WHAT TO PRODUCE - Nothing is needed except the lines below that run from the one with "left out. -/" through the one with "op :: args =>", repeated exactly.

STORED DATA -
-- ==== Sys2Proof/Machine/Stimulus.lean ====
section
/-! DEFINITION. The stimulus notation of spec 30 R72 and R73: statements, the `CYC` words they stand for, and the text
they are written in. A program is loaded from outside the block (log 7). -/

namespace Sys2Proof.Machine

/-- One statement of the notation. `m` and `h` are the raw levels where the line gives them. -/
inductive Stmt where
  /-- `RESET` or `RUN`, with K cycles (30 R72). -/
  | cycles (rst : Bool) (m h : Option Bool) (k : Nat)
  /-- `IDLE K` (30 R73). -/
  | idle (k : Nat)
  /-- `HOLD_M K` (30 R73). -/
  | holdM (k : Nat)
  /-- `HOLD_H K` (30 R73). -/
  | holdH (k : Nat)
  /-- `TAP_M` (30 R73). -/
  | tapM
  /-- `TAP_H` (30 R73). -/
  | tapH
  deriving DecidableEq, Repr

/-- The raw level of a released button, `BTN_ACTIVE_LOW ? 1 : 0` (30 R72). -/
def releasedLevel (p : Params) : Bool := p.btnActiveLow

/-- The raw level of a pressed button, PR of 30 R73. -/
def pressedRaw (p : Params) : Bool := !p.btnActiveLow

/-- A cycle with the word {R, h, m} (30 R72). -/
def cycWord (rst h m : Bool) : Request :=
  .cyc (cycLines rst h m)

/-- The `CYC` words of a statement, one per cycle (30 R72, R73). -/
def stmtWords (p : Params) : Stmt → List Request
  | .cycles rst m h k =>
    List.replicate k (cycWord rst (h.getD (releasedLevel p)) (m.getD (releasedLevel p)))
  | .idle k  => List.replicate k (cycWord false (releasedLevel p) (releasedLevel p))
  | .holdM k => List.replicate k (cycWord false (releasedLevel p) (pressedRaw p))
  | .holdH k => List.replicate k (cycWord false (pressedRaw p) (releasedLevel p))
  | .tapM =>
    [cycWord false (releasedLevel p) (pressedRaw p), cycWord false (releasedLevel p) (releasedLevel p)]
  | .tapH =>
    [cycWord false (pressedRaw p) (releasedLevel p), cycWord false (releasedLevel p) (releasedLevel p)]

/-- The words of a program, in order. -/
def programWords (p : Params) (prog : List Stmt) : List Request :=
  prog.flatMap (stmtWords p)

/-- The state with a program's words as the inputs to come. -/
def State.load (s : State) (prog : List Stmt) : State :=
  { s with inputs := programWords s.params prog }

/-- A line without its comment: `;` starts one (30 R72). -/
def dropComment (line : List Char) : List Char :=
  line.takeWhile (fun c => c != ';')

/-- The words of a line, split at blanks. -/
def lineTokens (line : List Char) : List (List Char) :=
  (line.splitOnP (fun c => c == ' ' || c == '\t')).filter (fun t => !t.isEmpty)

/-- A decimal numeral. -/
def decimal (cs : List Char) : Option Nat :=
  if cs.isEmpty || !(cs.all fun c => 48 ≤ c.toNat && c.toNat ≤ 57) then none
  else some (cs.foldl (fun n c => 10 * n + (c.toNat - 48)) 0)

/-- An optional field `m=<0|1>` or `h=<0|1>`, and the words after it. -/
def levelField (name : Char) (ts : List (List Char)) : Option Bool × List (List Char) :=
  match ts with
  | [a, '=', '0'] :: rest => if a = name then (some false, rest) else (none, ts)
  | [a, '=', '1'] :: rest => if a = name then (some true, rest) else (none, ts)
  | _ => (none, ts)

/-- The optional count `xK` that ends a line, 1 where it is left out. -/
def countField (ts : List (List Char)) : Option Nat :=
  match ts with
  | [] => some 1
  | [ 'x' :: k ] => decimal k
  | _ => none

/-- The fields of a `RESET` or `RUN` line, in the order 30 R72 prints them. -/
def cyclesLine (rst : Bool) (ts : List (List Char)) : Option Stmt :=
  let m := levelField 'm' ts
  let h := levelField 'h' m.2
  (countField h.2).map (Stmt.cycles rst m.1 h.1)

/-- One line: nothing for a blank or comment line, a statement, or a rejection. -/
def parseLine (line : List Char) : Option (List Stmt) :=
  match lineTokens (dropComment line) with
  | [] => some []
  | op :: args =>
    if op = ['R', 'E', 'S', 'E', 'T'] then (cyclesLine true args).map ([·])
    else if op = ['R', 'U', 'N'] then (cyclesLine false args).map ([·])
    else match args with
      | [] =>
        if op = ['T', 'A', 'P', '_', 'M'] then some [.tapM]
        else if op = ['T', 'A', 'P', '_', 'H'] then some [.tapH]
        else none
      | [k] =>
        if op = ['I', 'D', 'L', 'E'] then (decimal k).map fun n => [.idle n]
        else if op = ['H', 'O', 'L', 'D', '_', 'M'] then (decimal k).map fun n => [.holdM n]
        else if op = ['H', 'O', 'L', 'D', '_', 'H'] then (decimal k).map fun n => [.holdH n]
        else none
      | _ => none

/-- A program's lines, in order: rejected if any line is. -/
def parseLines (lines : List (List Char)) : Option (List Stmt) :=
  match lines with
  | [] => some []
  | l :: rest =>
    match parseLine l, parseLines rest with
    | some a, some b => some (a ++ b)
    | _, _ => none

/-- A program's text, one statement a line. -/
def parseProgram (text : List Char) : Option (List Stmt) :=
  parseLines (text.splitOn '\n')

end Sys2Proof.Machine
end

RESULT OF THIS EXERCISE -
/-- The optional count `xK` that ends a line, 1 where it is left out. -/
def countField (ts : List (List Char)) : Option Nat :=
  match ts with
  | [] => some 1
  | [ 'x' :: k ] => decimal k
  | _ => none

/-- The fields of a `RESET` or `RUN` line, in the order 30 R72 prints them. -/
def cyclesLine (rst : Bool) (ts : List (List Char)) : Option Stmt :=
  let m := levelField 'm' ts
  let h := levelField 'h' m.2
  (countField h.2).map (Stmt.cycles rst m.1 h.1)

/-- One line: nothing for a blank or comment line, a statement, or a rejection. -/
def parseLine (line : List Char) : Option (List Stmt) :=
  match lineTokens (dropComment line) with
  | [] => some []
  | op :: args =>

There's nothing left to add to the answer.